**WORK ITEM:**
Filter the records below, keeping only lines with the string "yheight".

**EXTRACTED ENTRIES:**
-- ==== Sys2Proof/Tests/Slice0.lean ====
section
/-! SUPPORT. The model's own tests. Every expected value is written out from spec/ (the encoding tables of 30_encoding.md
and the vectors of 95_test_vectors.md, named at each test); none is the model's own answer. The `witness_…` theorems show
for each statement of Certificates/Slice0/Obligations.lean that its hypotheses can be met. -/

namespace Sys2Proof.Tests

open Sys2Proof Sys2Proof.Machine

/-! ## States -/

/-- The state an outcome leads to. -/
def nextOf : Host.Outcome State Fault Refusal → Option State
  | .next s => some s
  | .fault _ => none
  | .refused _ => none

/-- Buffer B1 of 95_test_vectors.md section 2.4 (R203), loaded in EMPTY. -/
def loaded : State :=
  { State.reset with
    srcAddr := 6
    ops := { State.reset.ops with xwidth := 3, yheight := 2 }
    src := Memory.ofListFrom 0 [1, 0, 2, 3, 4, 0] }

/-- The tables of R203, written out. -/
def ready : State :=
  { loaded with
    engine := .ready
    done := true
    tabW := 3
    tabH := 2
    sum := Memory.ofListFrom 0 [1, 1, 3, 4, 8, 10]
    nz := Memory.ofListFrom 0 [1, 1, 2, 2, 3, 4] }

/-- `ready` with the given corners and the span [0, 6). -/
def withQuery (x0 y0 x1 y1 : Word) (s : State) : State :=
  { s with ops := { s.ops with qX0 := x0, qY0 := y0, qX1 := x1, qY1 := y1, spanAddr := 0, spanLen := 6 } }

/-- `c` accepted with the corners (1, 0) and (2, 1). -/
def pending (c : Command) : State := latchCommand (commandWord c) (withQuery 1 0 2 1 ready)

/-- The BUILD of `loaded`, accepted. -/
def building : State := latchCommand (commandWord .build) (startBuild loaded)

/-- EMPTY and idle with SRC_ADDR = `a`. -/
def atSource (a : Word) : State := { State.reset with srcAddr := a }

/-- EMPTY and idle with the dimensions `w` and `h` and the pixel of index 2 unwritten. -/
def sized (w h : Word) : State :=
  { loaded with src := [(0, 1), (1, 2), (3, 4)], ops := { loaded.ops with xwidth := w, yheight := h } }

/-- `loaded` with a span of `n` cells from `a`. -/
def spanning (a n : Word) : State := { loaded with ops := { loaded.ops with spanAddr := a, spanLen := n } }

/-- A block that took FAULT_IMMUTABLE on `CMD BUILD` in READY (section 2.8). -/
def faulted : State := raiseFault .immutable 1 ready

/-- EMPTY with a NOP pending. -/
def busyEmpty : State := latchCommand (commandWord .nop) State.reset

/-- The script of one input. -/
def withInput (e : Input) (s : State) : State := { s with host := { s.host with script := [e] } }

/-- All 2^24 cells written with 255 (B6). -/
def full : State := { State.reset with src := Memory.ofListFrom 0 (List.replicate (2 ^ 24) 255) }

/-! ## Well-formedness, one ill-formed term for each check -/

theorem test_wellFormed_refuses_write_at_a_named_offset : (Instr.wrRoOrReserved 0x014 0).wellFormed = false := by decide
theorem test_wellFormed_refuses_misaligned_write : (Instr.wrRoOrReserved 0x045 0).wellFormed = false := by decide
theorem test_wellFormed_refuses_legal_access_as_malformed :
    (Instr.busMalformed .read 0x00C 4).wellFormed = false := by decide
theorem test_wellFormed_refuses_misaligned_read : (Instr.rd 0x002).wellFormed = false := by decide

/-! ## Decoding: words written out from R111 to R114 -/

theorem test_decode_commands :
    decode (.write 0b000000101000 4 0b00000000000000000000000000000000) = .ok .nop ∧
    decode (.write 0b000000101000 4 0b00000000000000000000000000000001) = .ok .build ∧
    decode (.write 0b000000101000 4 0b00000000000000000000000000000010) = .ok .clear ∧
    decode (.write 0b000000101000 4 0b00000000000000000000000000010000) = .ok .qsum ∧
    decode (.write 0b000000101000 4 0b00000000000000000000000000010001) = .ok .qavg ∧
    decode (.write 0b000000101000 4 0b00000000000000000000000000010010) = .ok .qnzc ∧
    decode (.write 0b000000101000 4 0b00000000000000000000000000010011) = .ok .qnzavg ∧
    decode (.write 0b000000101000 4 0b00000000000000000000000000100000) = .ok .trdSum ∧
    decode (.write 0b000000101000 4 0b00000000000000000000000000100001) = .ok .trdNz ∧
    decode (.write 0b000000101000 4 0b00000000000000000000000000110000) = .ok .spanSum ∧
    decode (.write 0b000000101000 4 0b00000000000000000000000000110001) = .ok .spanNzc := by decide
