-- ==== Sys2Proof/Machine/Shift.lean ====
section
/-! DEFINITION. Shift, rotate, increment and decrement memory: ASL LSR ROL ROR INC DEC (44_shift_incdec.md, R160 to R166).
In every rule PC has already been advanced past the instruction (R7), so each meaning advances it first. -/

namespace Sys2Proof.Machine

/-- The shape of the four shifts: the operand becomes `f old`, C the bit shifted out, N and Z from the new byte
(R160 to R163, R166). -/
def opShift (f : Byte → Byte) (out : Byte → Bool) (pl : Place) (s : State) : State :=
  let old := modifyPlace pl f (s.advance (placeLength pl))
  (old.2.setC (out old.1)).setNZ (f old.1)

/-- `(old << 1) mod 256` (R160). -/
def shiftLeft (old : Byte) : Byte := old <<< 1

/-- `old >> 1` (R161). -/
def shiftRight (old : Byte) : Byte := old >>> 1

/-- `((old << 1) mod 256) | P.C` (R162). -/
def rotateLeft (c : Bool) (old : Byte) : Byte := (old <<< 1) ||| (BitVec.ofBool c).setWidth 8

/-- `(old >> 1) | (P.C << 7)` (R163). -/
def rotateRight (c : Bool) (old : Byte) : Byte := (old >>> 1) ||| ((BitVec.ofBool c).setWidth 8 <<< 7)

/-- `old[7]`, the bit a left shift moves into C (R160, R162). -/
def bit7 (old : Byte) : Bool := old.getLsbD 7

/-- `old[0]`, the bit a right shift moves into C (R161, R163). -/
def bit0 (old : Byte) : Bool := old.getLsbD 0

/-- The shape of INC and DEC: the byte becomes `f old`, N and Z from it; C and V are not written (R164, R165). -/
def opIncDec (f : Byte → Byte) (m : MemForm) (s : State) : State :=
  let old := modifyMem m f (s.advance (memLength m))
  old.2.setNZ (f old.1)

/-- ASL Z.PAGE, opcode 06 (R160, R112). -/
def execAslZp (zp : Byte) (s : State) : Result := .next (opShift shiftLeft bit7 (.mem (.zp zp)) s)

/-- ASL Z.PAGE,X, opcode 16 (R160, R113). -/
def execAslZpx (zp : Byte) (s : State) : Result := .next (opShift shiftLeft bit7 (.mem (.zpx zp)) s)

/-- ASL ABS, opcode 0E (R160, R115). -/
def execAslAbs (addr : Word) (s : State) : Result := .next (opShift shiftLeft bit7 (.mem (.abs addr)) s)

/-- ASL ABS,X, opcode 1E (R160, R116). -/
def execAslAbsx (addr : Word) (s : State) : Result := .next (opShift shiftLeft bit7 (.mem (.absx addr)) s)

/-- ASL ACCUM., opcode 0A (R160, R120). -/
def execAslAcc (s : State) : Result := .next (opShift shiftLeft bit7 .acc s)

/-- LSR Z.PAGE, opcode 46 (R161, R112). -/
def execLsrZp (zp : Byte) (s : State) : Result := .next (opShift shiftRight bit0 (.mem (.zp zp)) s)

/-- LSR Z.PAGE,X, opcode 56 (R161, R113). -/
def execLsrZpx (zp : Byte) (s : State) : Result := .next (opShift shiftRight bit0 (.mem (.zpx zp)) s)

/-- LSR ABS, opcode 4E (R161, R115). -/
def execLsrAbs (addr : Word) (s : State) : Result := .next (opShift shiftRight bit0 (.mem (.abs addr)) s)

/-- LSR ABS,X, opcode 5E (R161, R116). -/
def execLsrAbsx (addr : Word) (s : State) : Result := .next (opShift shiftRight bit0 (.mem (.absx addr)) s)

/-- LSR ACCUM., opcode 4A (R161, R120). -/
def execLsrAcc (s : State) : Result := .next (opShift shiftRight bit0 .acc s)

/-- ROL Z.PAGE, opcode 26 (R162, R112). -/
def execRolZp (zp : Byte) (s : State) : Result := .next (opShift (rotateLeft s.p.c) bit7 (.mem (.zp zp)) s)

/-- ROL Z.PAGE,X, opcode 36 (R162, R113). -/
def execRolZpx (zp : Byte) (s : State) : Result := .next (opShift (rotateLeft s.p.c) bit7 (.mem (.zpx zp)) s)

/-- ROL ABS, opcode 2E (R162, R115). -/
def execRolAbs (addr : Word) (s : State) : Result := .next (opShift (rotateLeft s.p.c) bit7 (.mem (.abs addr)) s)

/-- ROL ABS,X, opcode 3E (R162, R116). -/
def execRolAbsx (addr : Word) (s : State) : Result := .next (opShift (rotateLeft s.p.c) bit7 (.mem (.absx addr)) s)

/-- ROL ACCUM., opcode 2A (R162, R120). -/
def execRolAcc (s : State) : Result := .next (opShift (rotateLeft s.p.c) bit7 .acc s)

/-- ROR Z.PAGE, opcode 66 (R163, R112). -/
def execRorZp (zp : Byte) (s : State) : Result := .next (opShift (rotateRight s.p.c) bit0 (.mem (.zp zp)) s)

/-- ROR Z.PAGE,X, opcode 76 (R163, R113). -/
def execRorZpx (zp : Byte) (s : State) : Result := .next (opShift (rotateRight s.p.c) bit0 (.mem (.zpx zp)) s)

/-- ROR ABS, opcode 6E (R163, R115). -/
def execRorAbs (addr : Word) (s : State) : Result := .next (opShift (rotateRight s.p.c) bit0 (.mem (.abs addr)) s)

/-- ROR ABS,X, opcode 7E (R163, R116). -/
def execRorAbsx (addr : Word) (s : State) : Result := .next (opShift (rotateRight s.p.c) bit0 (.mem (.absx addr)) s)

/-- ROR ACCUM., opcode 6A (R163, R120). -/
def execRorAcc (s : State) : Result := .next (opShift (rotateRight s.p.c) bit0 .acc s)

/-- INC Z.PAGE, opcode E6 (R164, R112). -/
def execIncZp (zp : Byte) (s : State) : Result := .next (opIncDec (· + 1) (.zp zp) s)

/-- INC Z.PAGE,X, opcode F6 (R164, R113). -/
def execIncZpx (zp : Byte) (s : State) : Result := .next (opIncDec (· + 1) (.zpx zp) s)

/-- INC ABS, opcode EE (R164, R115). -/
def execIncAbs (addr : Word) (s : State) : Result := .next (opIncDec (· + 1) (.abs addr) s)

/-- INC ABS,X, opcode FE (R164, R116). -/
def execIncAbsx (addr : Word) (s : State) : Result := .next (opIncDec (· + 1) (.absx addr) s)

/-- DEC Z.PAGE, opcode C6 (R165, R112). -/
def execDecZp (zp : Byte) (s : State) : Result := .next (opIncDec (· - 1) (.zp zp) s)

/-- DEC Z.PAGE,X, opcode D6 (R165, R113). -/
def execDecZpx (zp : Byte) (s : State) : Result := .next (opIncDec (· - 1) (.zpx zp) s)

/-- DEC ABS, opcode CE (R165, R115). -/
def execDecAbs (addr : Word) (s : State) : Result := .next (opIncDec (· - 1) (.abs addr) s)

/-- DEC ABS,X, opcode DE (R165, R116). -/
def execDecAbsx (addr : Word) (s : State) : Result := .next (opIncDec (· - 1) (.absx addr) s)

end Sys2Proof.Machine
end

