-- ==== Sys2Proof/Machine/Reset.lean ====
section
/-! DEFINITION. Taking a RESET (R250, R270): at an instruction boundary, or in the middle of the instruction at PC, whose
half-done writes leave free values (R250, U16). -/

namespace Sys2Proof.Machine

/-- Every address of the list that is RAM takes a fresh free byte: "a model that must be safe treats every byte written by
the interrupted instruction as `draw(8)`" (R250; log 13). -/
def State.scramble : List Word → State → State
  | [], s => s
  | a :: as, s =>
    if s.kindAt a = .ram then State.scramble as (s.drawByte.2.memWrite a s.drawByte.1) else State.scramble as s

/-- A RESET in the middle of the instruction at PC: the bytes that instruction would store are free values, nothing else it
does happens, and the reset step follows. Where the instruction is a model fault, so is this (R95, R172). -/
def State.resetInsideInstruction (s : State) : Result :=
  match s.fetchDecode with
  | .ok (i, s1) =>
    match exec i s1 with
    | .next t => .next (State.scramble (storesTo i s1) { s with draws := t.draws }).resetStep
    | .fault f => .fault f
    | .refused r => .refused r
  | .error f => .fault f

/-- The reset of a boundary whose input requests it (R235, R250, R270). -/
def State.takeReset (s : State) : Result :=
  if s.boundaryInput.resetInside then s.sampled.resetInsideInstruction else .next s.sampled.resetStep

end Sys2Proof.Machine
end

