-- ==== Sys2Proof/Machine/Core.lean ====
section
/-! DEFINITION. The machine as the host takes it. -/

def Sys2Proof.core : Host.Core :=
  { State := Sys2Proof.Machine.State, Fault := Sys2Proof.Machine.Fault, Refusal := Sys2Proof.Machine.Refusal,
    step := Sys2Proof.Machine.step, reset := Sys2Proof.Machine.State.reset }
end

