@[simp] theorem withD_memWrite : (withD d s).memWrite a v = withD d (s.memWrite a v) := by
  simp only [State.memWrite, withD_kindAt]
  cases s.kindAt a <;> rfl

@[simp] theorem withD_readZp16 (z : Byte) : (withD d s).readZp16 z = Prod.map id (withD d) (s.readZp16 z) := by
  simp [State.readZp16]

@[simp] theorem withD_push : (withD d s).push v = withD d (s.push v) := by
  simp [State.push]

@[simp] theorem withD_pull : (withD d s).pull = Prod.map id (withD d) s.pull := by
  simp [State.pull]

@[simp] theorem withD_pushWord : (withD d s).pushWord a = withD d (s.pushWord a) := by
  simp [State.pushWord]

@[simp] theorem withD_pullWord : (withD d s).pullWord = Prod.map id (withD d) s.pullWord := by
  simp [State.pullWord]

@[simp] theorem withD_effAddr (m : MemForm) : effAddr m (withD d s) = Prod.map id (withD d) (effAddr m s) := by
  cases m <;> simp [effAddr]

@[simp] theorem withD_readMem (m : MemForm) : readMem m (withD d s) = Prod.map id (withD d) (readMem m s) := by
  simp [readMem]

@[simp] theorem withD_readSource (src : Source) :
    readSource src (withD d s) = Prod.map id (withD d) (readSource src s) := by
  cases src <;> simp [readSource]

@[simp] theorem withD_writeMem (m : MemForm) : writeMem m v (withD d s) = withD d (writeMem m v s) := by
  simp [writeMem]

@[simp] theorem withD_modifyMem (m : MemForm) (f : Byte → Byte) :
    modifyMem m f (withD d s) = Prod.map id (withD d) (modifyMem m f s) := by
  simp [modifyMem]

@[simp] theorem withD_modifyPlace (pl : Place) (f : Byte → Byte) :
    modifyPlace pl f (withD d s) = Prod.map id (withD d) (modifyPlace pl f s) := by
  cases pl <;> simp [modifyPlace, modifyAcc]

@[simp] theorem withD_indirectTarget :
    indirectTarget a (withD d s) = Prod.map id (withD d) (indirectTarget a s) := by
  simp [indirectTarget]

/-! ### The shared meanings -/

theorem withD_opLda (src : Source) : opLda src (withD d s) = withD d (opLda src s) := by simp [opLda]
theorem withD_opLdx (src : Source) : opLdx src (withD d s) = withD d (opLdx src s) := by simp [opLdx]
theorem withD_opLdy (src : Source) : opLdy src (withD d s) = withD d (opLdy src s) := by simp [opLdy]
theorem withD_opSta (m : MemForm) : opSta m (withD d s) = withD d (opSta m s) := by simp [opSta]
theorem withD_opStx (m : MemForm) : opStx m (withD d s) = withD d (opStx m s) := by simp [opStx]
theorem withD_opSty (m : MemForm) : opSty m (withD d s) = withD d (opSty m s) := by simp [opSty]

theorem withD_opLogic (f : Byte → Byte → Byte) (src : Source) :
    opLogic f src (withD d s) = withD d (opLogic f src s) := by
  simp [opLogic]

/-- BIT writes N, V and Z and reads no flag (R143). -/
theorem withD_opBit (m : MemForm) : opBit m (withD d s) = withD d (opBit m s) := by
  simp [opBit, bitFlags, ← withD_setP]

/-- Compare is always binary (R147). -/
theorem withD_opCompare (reg : Byte) (src : Source) :
    opCompare reg src (withD d s) = withD d (opCompare reg src s) := by
  simp [opCompare, compareFlags, ← withD_setP]

theorem withD_opShift (f : Byte → Byte) (out : Byte → Bool) (pl : Place) :
    opShift f out pl (withD d s) = withD d (opShift f out pl s) := by
  simp [opShift]

theorem withD_opIncDec (f : Byte → Byte) (m : MemForm) : opIncDec f m (withD d s) = withD d (opIncDec f m s) := by
  simp [opIncDec]

theorem withD_opBranch (cond : Bool) (disp : Byte) :
    opBranch cond disp (withD d s) = withD d (opBranch cond disp s) := by
  cases cond <;> simp [opBranch]

theorem withD_opJsr (target : Word) : opJsr target (withD d s) = withD d (opJsr target s) := by
  simp [opJsr]

theorem withD_execJsr (target : Word) :
    execJsr target (withD d s) = outcomeWithD d (execJsr target s) := by
  simp only [execJsr, withD_pc, withD_sp, withD_opJsr]
  split <;> rfl

/-! ### The instructions -/

/-- An instruction that neither reads nor writes D does the same whatever D holds, and leaves D as it was (R25, R155): each
arm is a shared meaning, or updates of registers and flags, and both commute with the choice of D. -/
theorem exec_withD {i : Instr} (h : usesD i.mnemonic = false) : exec i (withD d s) = outcomeWithD d (exec i s) := by
  cases i with
  | ldaImm | ldaZp | ldaZpx | ldaAbs | ldaAbsx | ldaAbsy | ldaIndx | ldaIndy => exact congrArg _ (withD_opLda d s _)
  | ldxImm | ldxZp | ldxZpy | ldxAbs | ldxAbsy => exact congrArg _ (withD_opLdx d s _)
  | ldyImm | ldyZp | ldyZpx | ldyAbs | ldyAbsx => exact congrArg _ (withD_opLdy d s _)
  | staZp | staZpx | staAbs | staAbsx | staAbsy | staIndx | staIndy => exact congrArg _ (withD_opSta d s _)
  | stxZp | stxZpy | stxAbs => exact congrArg _ (withD_opStx d s _)
  | styZp | styZpx | styAbs => exact congrArg _ (withD_opSty d s _)
  | andImm | andZp | andZpx | andAbs | andAbsx | andAbsy | andIndx | andIndy
  | oraImm | oraZp | oraZpx | oraAbs | oraAbsx | oraAbsy | oraIndx | oraIndy
  | eorImm | eorZp | eorZpx | eorAbs | eorAbsx | eorAbsy | eorIndx | eorIndy =>
    exact congrArg _ (withD_opLogic d s _ _)
  | bitZp | bitAbs => exact congrArg _ (withD_opBit d s _)
  | cmpImm | cmpZp | cmpZpx | cmpAbs | cmpAbsx | cmpAbsy | cmpIndx | cmpIndy
  | cpxImm | cpxZp | cpxAbs | cpyImm | cpyZp | cpyAbs => exact congrArg _ (withD_opCompare d s _ _)
  | aslZp | aslZpx | aslAbs | aslAbsx | aslAcc | lsrZp | lsrZpx | lsrAbs | lsrAbsx | lsrAcc
  | rolZp | rolZpx | rolAbs | rolAbsx | rolAcc | rorZp | rorZpx | rorAbs | rorAbsx | rorAcc =>
    exact congrArg _ (withD_opShift d s _ _ _)
  | incZp | incZpx | incAbs | incAbsx | decZp | decZpx | decAbs | decAbsx =>
    exact congrArg _ (withD_opIncDec d s _ _)
  | jmpInd ptr => simp [exec, execJmpInd, outcomeWithD]
  | jsr target => exact withD_execJsr d s target
  | rts => simp [exec, execRts, outcomeWithD]
  | pha => simp [exec, execPha, outcomeWithD]
  | pla => simp [exec, execPla, outcomeWithD]
  | beq | bne | bmi | bpl | bcc | bcs | bvc | bvs => exact congrArg _ (withD_opBranch d s _ _)
  | jmpAbs | inx | dex | iny | dey | tax | txa | tay | tya | tsx | txs | sei | cli | sec | clc | clv | nop => rfl
  | adcImm | adcZp | adcZpx | adcAbs | adcAbsx | adcAbsy | adcIndx | adcIndy
  | sbcImm | sbcZp | sbcZpx | sbcAbs | sbcAbsx | sbcAbsy | sbcIndx | sbcIndy
  | sed | cld | php | plp | brk | rti => cases h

**YOUR RESPONSE:**
    ops := { State.reset.ops with xwidth := 3, yheight := 2 }
  { loaded with src := [(0, 1), (1, 2), (3, 4)], ops := { loaded.ops with xwidth := w, yheight := h } }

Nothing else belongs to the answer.